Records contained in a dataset
-- ==== Sys2Proof/Certificates/Slice0/Obligations.lean ====
section
/-! DEFINITION. The statements for the provers. -/

open Sys2Proof Sys2Proof.Machine

/-- R137: G0 reads 0 and ignores writes, G2 is the bank of the mode, and a write changes one register alone. -/
def Obligations.RegisterFileReadsWhatWasWritten : Prop :=
  ∀ (x : Core) (i : Fin 32) (v : Word),
    (x.setGr i v).gr i = (if i = 0 then 0 else v) ∧
    (∀ j, j ≠ i → (x.setGr i v).gr j = x.gr j) ∧
    x.gr 2 = (if x.mode then x.ssp else x.usp) ∧
    x.setGr i v = { x with
      g := if i = 0 ∨ i = 2 then x.g else x.g.set i v
      usp := if i = 2 ∧ x.mode = false then v else x.usp
      ssp := if i = 2 ∧ x.mode = true then v else x.ssp }

/-- R148, R206: what the fetch before an instruction's effect leaves. -/
def Obligations.FetchLeavesRegistersAndMemory : Prop :=
  ∀ (h : Hw) (c : CoreId) (ldm : Bool), (h.fetch c).2 = none →
    (∃ l, (h.issued c ldm).core c = { h.core c with
      icache := l, afterEret := false
      eprog := if (h.core c).afterEret && !ldm then (h.core c).eprog &&& 0x7FFFFFFF else (h.core c).eprog }) ∧
    (∀ d, d ≠ c → (h.issued c ldm).core d = h.core d) ∧ SameMemory h (h.issued c ldm)

/-- R165, R167 and table "Core ALU functions". -/
def Obligations.RegisterArithmeticWritesItsResult : Prop :=
  ∀ (c : CoreId) (rd ra rb : Fin 32) (s : State), s.hw.Ready c →
    let h := s.hw.issued c false
    let a := h.gr c ra
    let b := h.gr c rb
    ∀ p ∈ [
      (Instr.add c rd ra rb, a + b), (.sub c rd ra rb, a - b), (.and c rd ra rb, a &&& b), (.or c rd ra rb, a ||| b),
      (.xor c rd ra rb, a ^^^ b),
      (.slt c rd ra rb, if a.toInt < b.toInt then 1 else 0), (.sltu c rd ra rb, if a.toNat < b.toNat then 1 else 0),
      (.sll c rd ra rb, a <<< (b.toNat % 32)), (.srl c rd ra rb, a >>> (b.toNat % 32)),
      (.sra c rd ra rb, BitVec.ofInt 32 (a.toInt / 2 ^ (b.toNat % 32))),
      (.mul c rd ra rb, BitVec.ofNat 32 (a.toNat * b.toNat)),
      (.mulh c rd ra rb, BitVec.ofInt 32 (a.toInt * b.toInt / 2 ^ 32)),
      (.mulhu c rd ra rb, BitVec.ofNat 32 (a.toNat * b.toNat / 2 ^ 32)),
      (.div c rd ra rb, if b = 0 then 0xFFFFFFFF else if a = 0x80000000 ∧ b = 0xFFFFFFFF then 0x80000000
        else BitVec.ofInt 32 (a.toInt.tdiv b.toInt)),
      (.divu c rd ra rb, if b = 0 then 0xFFFFFFFF else BitVec.ofNat 32 (a.toNat / b.toNat)),
      (.rem c rd ra rb, if b = 0 then a else if a = 0x80000000 ∧ b = 0xFFFFFFFF then 0 else BitVec.ofInt 32 (a.toInt.tmod b.toInt)),
      (.remu c rd ra rb, if b = 0 then a else BitVec.ofNat 32 (a.toNat % b.toNat)),
      (.min c rd ra rb, BitVec.ofInt 32 (min a.toInt b.toInt)), (.max c rd ra rb, BitVec.ofInt 32 (max a.toInt b.toInt)),
      (.minu c rd ra rb, BitVec.ofNat 32 (min a.toNat b.toNat)), (.maxu c rd ra rb, BitVec.ofNat 32 (max a.toNat b.toNat))],
      Becomes p.1 s ((h.setGr c rd p.2).goes c ((s.hw.core c).pc + 4))

/-- R165 and the tables "Core major opcodes" and "Core ALU functions". -/
def Obligations.ImmediateAndBitInstructionsWriteTheirResult : Prop :=
  ∀ (c : CoreId) (rd ra n : Fin 32) (imm : BitVec 16) (s : State), s.hw.Ready c →
    let h := s.hw.issued c false
    let a := h.gr c ra
    ∀ p ∈ [
      (Instr.addi c rd ra imm, a + imm.signExtend 32), (.andi c rd ra imm, a &&& imm.zeroExtend 32),
      (.ori c rd ra imm, a ||| imm.zeroExtend 32), (.xori c rd ra imm, a ^^^ imm.zeroExtend 32),
      (.slti c rd ra imm, if a.toInt < imm.toInt then 1 else 0),
      (.sltiu c rd ra imm, if a.toNat < (imm.signExtend 32).toNat then 1 else 0),
      (.lui c rd imm, BitVec.ofNat 32 (imm.toNat * 2 ^ 16)),
      (.pcaddh c rd imm, (s.hw.core c).pc + BitVec.ofNat 32 (imm.toNat * 2 ^ 16)),
      (.slli c rd ra n, a <<< n.val), (.srli c rd ra n, a >>> n.val), (.srai c rd ra n, BitVec.ofInt 32 (a.toInt / 2 ^ n.val)),
      (.clz c rd ra, a.clz), (.popc c rd ra, BitVec.ofNat 32 ((List.range 32).countP (fun i => a.getLsbD i))),
      (.bswap c rd ra, a.extractLsb' 0 8 ++ a.extractLsb' 8 8 ++ a.extractLsb' 16 8 ++ a.extractLsb' 24 8)],
      Becomes p.1 s ((h.setGr c rd p.2).goes c ((s.hw.core c).pc + 4))

/-- R165, R166: where control goes. -/
def Obligations.BranchesAndJumpsGoToTheirTarget : Prop :=
  ∀ (c : CoreId) (ra rb : Fin 32) (off : BitVec 16) (far : BitVec 26) (s : State), s.hw.Ready c →
    let h := s.hw.issued c false
    let pc := (s.hw.core c).pc
    let a := h.gr c ra
    let b := h.gr c rb
    (∀ p ∈ [
      (Instr.beq c ra rb off, decide (a = b)), (.bne c ra rb off, decide (a ≠ b)), (.blt c ra rb off, decide (a.toInt < b.toInt)),
      (.bge c ra rb off, decide (b.toInt ≤ a.toInt)), (.bltu c ra rb off, decide (a.toNat < b.toNat)),
      (.bgeu c ra rb off, decide (b.toNat ≤ a.toNat))],
      Becomes p.1 s (h.goes c (if p.2 then BitVec.ofInt 32 (pc.toNat + 4 * off.toInt) else pc + 4))) ∧
    Becomes (.jmp c far) s (h.goes c (BitVec.ofInt 32 (pc.toNat + 4 * far.toInt))) ∧
    Becomes (.call c far) s ((h.setGr c 1 (pc + 4)).goes c (BitVec.ofInt 32 (pc.toNat + 4 * far.toInt))) ∧
    (a.toNat % 4 = 0 → Becomes (.jr c ra) s (h.goes c a) ∧ Becomes (.callr c ra) s ((h.setGr c 1 (pc + 4)).goes c a))

/-- R165, R166, R190: loads of normal memory. -/
def Obligations.LoadsBringTheBytesAtTheirAddress : Prop :=
  ∀ (c : CoreId) (rd ra : Fin 32) (imm : BitVec 16) (u : Upset) (s : State), s.hw.Ready c →
    let h := s.hw.issued c false
    let a := (h.gr c ra + imm.signExtend 32).toNat
    let pc := (s.hw.core c).pc
    (∀ p ∈ [
      (1, Instr.lb c rd ra imm, Upset.none, fun v => BitVec.ofInt 32 (sgn 8 v)), (1, .lbu c rd ra imm, .none, BitVec.ofNat 32),
      (2, .lh c rd ra imm, .none, fun v => BitVec.ofInt 32 (sgn 16 v)), (2, .lhu c rd ra imm, .none, BitVec.ofNat 32),
      (4, .lw c rd ra imm u, u, BitVec.ofNat 32)],
      (h.upset p.2.2.1 a).CanLoad c a p.1 →
        Becomes p.2.1 s ((((h.upset p.2.2.1 a).loaded c a p.1).setGr c rd (p.2.2.2 (leNat (s.hw.bytes a p.1)))).goes c (pc + 4))) ∧
    (∀ p ∈ [(4, Instr.flw c rd ra imm), (8, .fld c rd ra imm)], c ≠ .pol → (h.core c).fpe = true → h.CanLoad c a p.1 →
      Becomes p.2 s (((h.loaded c a p.1).setFr c rd (BitVec.ofNat 64 (leNat (s.hw.bytes a p.1)))).goes c (pc + 4))) ∧
    (∀ n w, SameMemory s.hw ((h.upset w a).loaded c a n) ∧ ((h.upset w a).loaded c a n).core c = h.core c ∧
      ∀ d, ∃ r, (r = none ∨ r = (h.core d).resv) ∧ ((h.upset w a).loaded c a n).core d = { h.core d with resv := r })

/-- R165, R203 to R209: stores to normal memory, through caches and write-through ranges. -/
def Obligations.StoresPutTheirBytesAtTheirAddress : Prop :=
  ∀ (c : CoreId) (rs ra : Fin 32) (imm : BitVec 16) (s : State), s.hw.Ready c →
    let h := s.hw.issued c false
    let a := (h.gr c ra + imm.signExtend 32).toNat
    ∀ p ∈ [
      (1, Instr.sb c rs ra imm, true, (h.gr c rs).toNat), (2, .sh c rs ra imm, true, (h.gr c rs).toNat),
      (4, .sw c rs ra imm, true, (h.gr c rs).toNat), (4, .fsw c rs ra imm, decide (c ≠ .pol) && (h.core c).fpe, (h.fr c rs).toNat),
      (8, .fsd c rs ra imm, decide (c ≠ .pol) && (h.core c).fpe, (h.fr c rs).toNat)],
      p.2.2.1 = true → h.CanStore c a p.1 →
        Becomes p.2.1 s ((h.coreMemStore c a (leBytes p.1 p.2.2.2)).goes c ((s.hw.core c).pc + 4)) ∧
        Stored s.hw (h.coreMemStore c a (leBytes p.1 p.2.2.2)) a (leBytes p.1 p.2.2.2)

/-- R30, R33, R165: device-space accesses, and the buffered store whose bus error comes later. Readings of the model: log entry 36. -/
def Obligations.RegisterAccessesByLoadAndStore : Prop :=
  ∀ (c : CoreId) (rd ra : Fin 32) (imm : BitVec 16) (s : State) (k : Hw) (w : Word), s.hw.Ready c →
    let h := s.hw.issued c false
    let a := (h.gr c ra + imm.signExtend 32).toNat
    let pc := (s.hw.core c).pc
    a % 4 = 0 → h.bridgeShut c a = false →
    ((h.region a).device = true → h.busHeld (h.accOf c).who = false → h.coreMpu c .r a 4 = true → h.devRead (h.accOf c) a = (k, .word w) →
      (k.core c).ends = false → (k.core c).wpExempt = (h.core c).wpExempt →
      Becomes (.lw c rd ra imm .none) s ((k.setGr c rd w).goes c (pc + 4))) ∧
    ((h.region a).device = true → h.busHeld (h.accOf c).who = false → h.coreMpu c .w a 4 = true → h.devWrite (h.accOf c) a (h.gr c rd) = (k, .ok) →
      (k.core c).ends = false → (k.core c).wpExempt = (h.core c).wpExempt →
      Becomes (.sw c rd ra imm) s (k.goes c (pc + 4))) ∧
    (c ≠ .pol → 0x00FC0000 ≤ a → a < 0x01000000 → h.coreMpu c .w a 4 = true → h.linePoisoned a 4 = false → h.storeWaits c a 4 = false →
      Becomes (.sw c rd ra imm) s ((Hw.goes { h with stores := h.stores ++ [(coreNum c, a, (h.core c).tid.toNat)] } c (pc + 4))))

/-- R168, R169, R205: LL, SC and the AMOs; the Polder core's own LL and SC are log entry 37, the model's reading. -/
def Obligations.AtomicsReadAndStoreAtTheHub : Prop :=
  ∀ (c : CoreId) (rd ra rb : Fin 32) (s : State), s.hw.Ready c →
    let h := s.hw.issued c false
    let a := (h.gr c ra).toNat
    let pc := (s.hw.core c).pc
    let k := h.atomicRead a
    let old := BitVec.ofNat 32 (leNat (s.hw.bytes a 4))
    let b := h.gr c rb
    (h.CanAtomic c a false → Becomes (.ll c rd ra) s (((k.setGr c rd old).setResv c (some (a / 64))).goes c (pc + 4)) ∧ SameMemory s.hw k) ∧
    (h.CanAtomic c a true → ∀ p ∈ [
      (Instr.amoswap c rd ra rb, b), (.amoadd c rd ra rb, old + b), (.amoand c rd ra rb, old &&& b), (.amoor c rd ra rb, old ||| b),
      (.amoxor c rd ra rb, old ^^^ b), (.amomax c rd ra rb, BitVec.ofInt 32 (max old.toInt b.toInt)),
      (.amomin c rd ra rb, BitVec.ofInt 32 (min old.toInt b.toInt))],
      Becomes p.1 s (((k.hubPut a p.2).setGr c rd old).goes c (pc + 4)) ∧ Stored s.hw (k.hubPut a p.2) a (leBytes 4 p.2.toNat)) ∧
    (h.CanAtomic c a true →
      (old = h.gr c rd → Becomes (.amocas c rd ra rb) s (((k.hubPut a b).setGr c rd old).goes c (pc + 4)) ∧
        Stored s.hw (k.hubPut a b) a (leBytes 4 b.toNat)) ∧
      (old ≠ h.gr c rd → Becomes (.amocas c rd ra rb) s (((k.amoTouch a).setGr c rd old).goes c (pc + 4)) ∧ SameMemory s.hw (k.amoTouch a) ∧
        ∀ d, (k.amoTouch a).core d = { k.core d with resv := if (k.core d).resv = some (a / 64) then none else (k.core d).resv })) ∧
    (a % 4 = 0 → h.coreMpu c .w a 4 = true → h.hubOp c a = true → h.coreMapped c a 4 true = true → h.linePoisoned a 4 = false →
      ((h.core c).resv = some (a / 64) →
        Becomes (.sc c rd ra rb) s ((((h.hubPut a b).setResv c none).setGr c rd 1).goes c (pc + 4)) ∧
        Stored s.hw (h.hubPut a b) a (leBytes 4 b.toNat)) ∧
      ((h.core c).resv ≠ some (a / 64) → Becomes (.sc c rd ra rb) s (((h.setResv c none).setGr c rd 0).goes c (pc + 4))))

> **Your assignment**
Your answer should consist of the lines from the line with "Stored s.hw (h.coreMemStore" to the line with "(k, .word w) →" above, repeated exactly, both ends included.

> **Solution for this task**
        Stored s.hw (h.coreMemStore c a (leBytes p.1 p.2.2.2)) a (leBytes p.1 p.2.2.2)

/-- R30, R33, R165: device-space accesses, and the buffered store whose bus error comes later. Readings of the model: log entry 36. -/
def Obligations.RegisterAccessesByLoadAndStore : Prop :=
  ∀ (c : CoreId) (rd ra : Fin 32) (imm : BitVec 16) (s : State) (k : Hw) (w : Word), s.hw.Ready c →
    let h := s.hw.issued c false
    let a := (h.gr c ra + imm.signExtend 32).toNat
    let pc := (s.hw.core c).pc
    a % 4 = 0 → h.bridgeShut c a = false →
    ((h.region a).device = true → h.busHeld (h.accOf c).who = false → h.coreMpu c .r a 4 = true → h.devRead (h.accOf c) a = (k, .word w) →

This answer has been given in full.